For this, we’re utilizing the “gpt-4.1-mini” mannequin with a temperature of 0.5 to introduce some randomness and creativity. If the OpenAI service encounters an error, the perform falls again to a easy default immediate, holding the video technology course of clean and uninterrupted.
def enhance_image_prompt_with_openai(self, ethnicity, time_period, occupation, gender,motion): """Use OpenAI to reinforce the picture immediate based mostly on consumer picks""" base_prompt = f""" Create a easy, clear immediate for AI picture technology: - Gender: {gender} - Ethnicity: {ethnicity.worth} - Career: {occupation.worth} - Time interval: {time_period.worth} - Performing Motion: {motion.worth} - Present applicable clothes and setting - Make the background a bit distinctive within the immediate - Preserve it applicable for all ages - Most 30 phrases """ attempt: response = self.openai_client.chat.completions.create( mannequin="gpt-4.1-mini", messages=[{"role": "user", "content": base_prompt}], max_tokens=80, temperature=0.5 ) enhanced_prompt = response.selections[0].message.content material.strip() return enhanced_prompt besides Exception as e: print(f"Error with OpenAI: {e}") # Fallback immediate return f"{gender} {ethnicity.worth} {occupation.worth} from {time_period.worth} performing {motion.worth}, skilled portrait"

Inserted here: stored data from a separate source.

/-- A staged write that fits its destination. -/
def StagedWrite.Fits (p : Params) : StagedWrite → Prop
  | .slot _ v => v < 2 ^ p.w
  | .obuf bytes => bytes.length ≤ p.bufBytes
  | .outlen n => n.toNat ≤ p.bufBytes
  | .consumed n => n.toNat ≤ p.bufBytes

/-- A rule's end whose count and writes fit. -/
def RuleEnd.Fits (p : Params) (r : RuleEnd) : Prop :=
  (∀ n, r.counted = some n → n.toNat ≤ 4) ∧ ∀ ws, r.ending = .complete ws → ∀ w ∈ ws, w.Fits p

theorem fail_fits (p : Params) (e : Err) : (fail e).Fits p := ⟨by simp [fail], by simp [fail]⟩

theorem succeed_fits {p : Params} {ws : List StagedWrite} (h : ∀ w ∈ ws, w.Fits p) : (succeed ws).Fits p :=
  ⟨by simp [succeed], by rintro _ ⟨⟩; exact h⟩

theorem ofNat16_le (n : Nat) : (BitVec.ofNat 16 n).toNat ≤ n := by
  rw [BitVec.toNat_ofNat]
  exact Nat.mod_le _ _

/-- What `select` answers: a count of at most the number of candidates, and a candidate with its quotient. -/
theorem select_fits (st : Strategy) (cands : List Nat) (h4 : cands.length ≤ 4) :
    (∀ n, (st.select cands).counted = some n → n.toNat ≤ 4) ∧
      ∀ r, (st.select cands).value = .ok r → r.cand ∈ cands ∧ r.plain ≤ r.cand := by
  have hlen : (distinct (cands.filter st.accepts)).length ≤ cands.length := by
    have : ∀ l : List Nat, (distinct l).length ≤ l.length := by
      intro l
      induction l with
      | nil => exact le_rfl
      | cons a l ih =>
        rw [distinct]
        split
        · exact ih.trans (Nat.le_succ _)
        · exact Nat.succ_le_succ ih
    exact (this _).trans (List.length_filter_le _ _)
  rw [Strategy.select]
  split
  · constructor
    · rintro n ⟨⟩
      rw [BitVec.toNat_ofNat]
      omega
    · intro r hr
      split at hr
      · next c hc =>
        obtain rfl : (⟨c, st.strip c⟩ : Selected) = r := by simpa using hr
        have hmem : c ∈ distinct (cands.filter st.accepts) := by rw [hc]; exact List.mem_cons_self
        rw [mem_distinct] at hmem
        exact ⟨List.mem_of_mem_filter hmem, Nat.div_le_self _ _⟩
      · exact absurd hr (by simp)
  · exact ⟨by simp, by simp⟩

/-- What `combine` answers: gcd 1, a product below 2^w, and four candidates up to it. -/
theorem combine_fits {w p q mp mq : Nat} {k : Combined} (h : combine w p q mp mq = .ok k) :
    k.bezout = egcd p q ∧ k.bezout.g = 1 ∧ p * q < 2 ^ w ∧ k.k0 < 2 ^ w ∧ k.k1 < 2 ^ w ∧ k.k2 < 2 ^ w ∧ k.k3 < 2 ^ w := by
  rw [combine] at h
  split at h
  · exact absurd h (by simp)
  · next hg =>
    split at h
    · exact absurd h (by simp)
    · next hn =>
      split at h
      · next hm =>
        rw [modulusOk_iff] at hm
        have h0 := crtSum_lt (egcd p q) mp mq rfl (by omega : 0 < p * q)
        have h2 := crtDifference_lt (egcd p q) mp mq rfl (by omega : 0 < p * q)
        obtain rfl := by simpa using h
        refine ⟨rfl, not_not.1 hg, by omega, ?_, ?_, ?_, ?_⟩ <;> simp only <;> omega
      · exact absurd h (by simp)

theorem combined_writes_fit {w p q mp mq : Nat} {k : Combined} (par : Params) (hw : par.w = w)
    (h : combine w p q mp mq = .ok k) : ∀ x ∈ k.writes w, x.Fits par := by
  subst hw
  obtain ⟨-, hg, -, h0, h1, h2, h3⟩ := combine_fits h
  have h1' : 1 < 2 ^ par.w := by
    rcases Nat.eq_zero_or_pos par.w with hz | hz
    · rw [hz] at h0 h1 h2 h3
      exfalso
      rw [combine] at h
      split at h <;> try exact absurd h (by simp)
      split at h <;> try exact absurd h (by simp)
      next hn =>
        split at h
        · next hm =>
          rw [modulusOk_iff] at hm
          rw [hz] at hn
          omega
        · exact absurd h (by simp)
    · exact Nat.one_lt_two_pow (by omega)
  simp only [Combined.writes, List.forall_mem_cons, StagedWrite.Fits, List.not_mem_nil, false_implies, implies_true,
    and_true]
  exact ⟨by omega, twosComplement_lt _ _, twosComplement_lt _ _, h0, h1, h2, h3⟩

theorem State.encryptInteger_fits {s : State} {m : Nat} {r : Encrypted} (h : s.encryptInteger m = .ok r) :
    s.Paddable m ∧ r.padded = s.padded m ∧ r.padded < s.slot .n ∧ r.cipher < s.slot .n := by
  by_cases hp : s.Paddable m
  · rw [State.encryptInteger, State.padval_ok hp] at h
    simp only at h
    split at h
    · exact absurd h (by simp)
    · next hlt =>
      split at h
      · next hm =>
        rw [modulusOk_iff] at hm
        obtain rfl := by simpa using h
        exact ⟨hp, rfl, by simpa using hlt, Nat.mod_lt _ (by omega)⟩
      · exact absurd h (by simp)
  · rw [State.encryptInteger_param hp] at h
    exact absurd h (by simp)

theorem State.decryptInteger_fits {s : State} (hs : ∀ r : Slot, s.slot r < 2 ^ s.params.w) (c : Nat) :
    (∀ n, (s.decryptInteger c).counted = some n → n.toNat ≤ 4) ∧
      ∀ d, (s.decryptInteger c).value = .ok d →
        (∀ x ∈ d.writes s.params.w, x.Fits s.params) ∧ d.selected.plain < 2 ^ s.params.w := by
  by_cases hk : s.slot .p % 4 = 3 ∧ s.slot .q % 4 = 3
  · rw [State.decryptInteger_eq c hk.1 hk.2]
    split
    · exact ⟨by simp, by simp⟩
    · next k hc =>
      have hsel := select_fits s.strategy [k.k0, k.k1, k.k2, k.k3] (by simp)
      refine ⟨hsel.1, ?_⟩
      intro d hd
      simp only at hd
      split at hd
      · exact absurd hd (by simp)
      · next r hr =>
        obtain rfl := by simpa using hd
        obtain ⟨hmem, hle⟩ := hsel.2 r hr
        have hf := combine_fits hc
        have hcand : r.cand < 2 ^ s.params.w := by
          simp only [List.mem_cons, List.not_mem_nil, or_false] at hmem
          rcases hmem with h | h | h | h <;> rw [h]
          exacts [hf.2.2.2.1, hf.2.2.2.2.1, hf.2.2.2.2.2.1, hf.2.2.2.2.2.2]
        have hroot : ∀ k : Slot, s.slot k % 4 = 3 → closedRoot c (s.slot k) < 2 ^ s.params.w := fun k hx =>
          (Nat.mod_lt _ (by omega)).trans (hs k)
        refine ⟨?_, by simp only; omega⟩
        intro x hx
        simp only [Decrypted.writes, List.mem_append, List.mem_cons, List.not_mem_nil, or_false] at hx
        rcases hx with ((rfl | rfl) | hx) | (rfl | rfl)
        · exact hroot _ hk.1
        · exact hroot _ hk.2
        · exact combined_writes_fit s.params rfl hc x hx
        · exact hcand
        · exact lt_of_le_of_lt hle hcand
  · rw [State.decryptInteger_key c hk]
    exact ⟨by simp, by simp⟩

theorem State.chunkOk_iff (s : State) (len : Nat) :
    s.chunkOk len = true ↔ ¬ (s.BadBlockSizes ∨ len = 0 ∨ s.ptb.toNat < len) := by
  have h : ∀ b : BitVec 16, b = 0#16 ↔ b.toNat = 0 := fun b => by rw [← BitVec.toNat_inj]; rfl
  simp only [State.chunkOk, State.blockSizesOk, State.BadBlockSizes, h, Bool.and_eq_true, bne_iff_ne, decide_eq_true_eq]
  omega

/-- What `beforeTerminator` answers: the bytes below the first terminator. -/
theorem beforeTerminator_some {bytes pre : List Byte} (h : beforeTerminator bytes = some pre) :
    ∃ post, bytes = pre ++ terminator :: post ∧ terminator ∉ pre := by
  rw [beforeTerminator] at h
  split at h
  · next hm =>
    obtain rfl := by simpa using h
    induction bytes with
    | nil => exact absurd hm (by simp)
    | cons b rest ih =>
      by_cases hb : b = terminator
      · exact ⟨rest, by simp [hb], by simp [hb]⟩
      · obtain ⟨post, h1, h2⟩ := ih (by simpa [Ne.symm hb] using hm) (by simp_all)
        refine ⟨post, ?_, ?_⟩
        · rw [List.takeWhile_cons_of_pos (by simpa using hb), List.cons_append, ← h1]
        · rw [List.takeWhile_cons_of_pos (by simpa using hb), List.mem_cons]
          exact fun h' => h'.elim (fun e => hb e.symm) h2
  · exact absurd h (by simp)

theorem beforeTerminator_none_iff (bytes : List Byte) : beforeTerminator bytes = none ↔ terminator ∉ bytes := by
  rw [beforeTerminator]
  split <;> simp_all

theorem beforeTerminator_append {pre post : List Byte} (h : terminator ∉ pre) :
    beforeTerminator (pre ++ terminator :: post) = some pre := by
  rw [beforeTerminator, if_pos (by simp)]
  rw [List.takeWhile_append_of_pos (by
    intro b hb
    simp only [bne_iff_ne]
    rintro rfl
    exact h hb)]
  simp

After producing a immediate, we have to clear and sanitize it for API compatibility. Right here is the perform for sanitizing the immediate.
def sanitize_prompt(self, immediate): """Sanitize and restrict immediate for API compatibility""" # Take away problematic characters and restrict size import re # Take away further whitespace and newlines immediate = re.sub(r's+', ' ', immediate.strip()) # Take away particular characters which may trigger points immediate = re.sub(r'[^ws,.-]', '', immediate) # Restrict to 100 phrases most phrases = immediate.cut up() if len(phrases) > 100: immediate=" ".be part of(phrases[100]) # Guarantee it is not empty if not immediate: immediate = "Skilled portrait {photograph}" return immediate
Generate Knowledge URI for the Picture
The image_to_data_uri perform converts a picture right into a Knowledge URI, permitting it to be despatched instantly in API requests or embedded in HTML. It encodes the file as Base64, detects its sort (JPEG, PNG, or GIF), and creates a compact string format for seamless integration.
def image_to_data_uri(self, filepath): """Convert picture file to knowledge URI for API""" with open(filepath, "rb") as image_file: encoded_string = base64.b64encode(image_file.learn()).decode('utf-8') mime_type = "picture/jpeg" if filepath.decrease().endswith(".png"): mime_type = "picture/png" elif filepath.decrease().endswith(".gif"): mime_type = "picture/gif" return f"knowledge:{mime_type};base64,{encoded_string}"
Generate Picture utilizing RunwayML
As soon as now we have generated the Immediate and Knowledge URI of the Picture. Now its time for the AI to do its magic. We are going to use runwayML to generate Picture. You need to use completely different picture technology device out there out there.
The perform generate_image_with_runway is answerable for producing a picture utilizing RunwayML.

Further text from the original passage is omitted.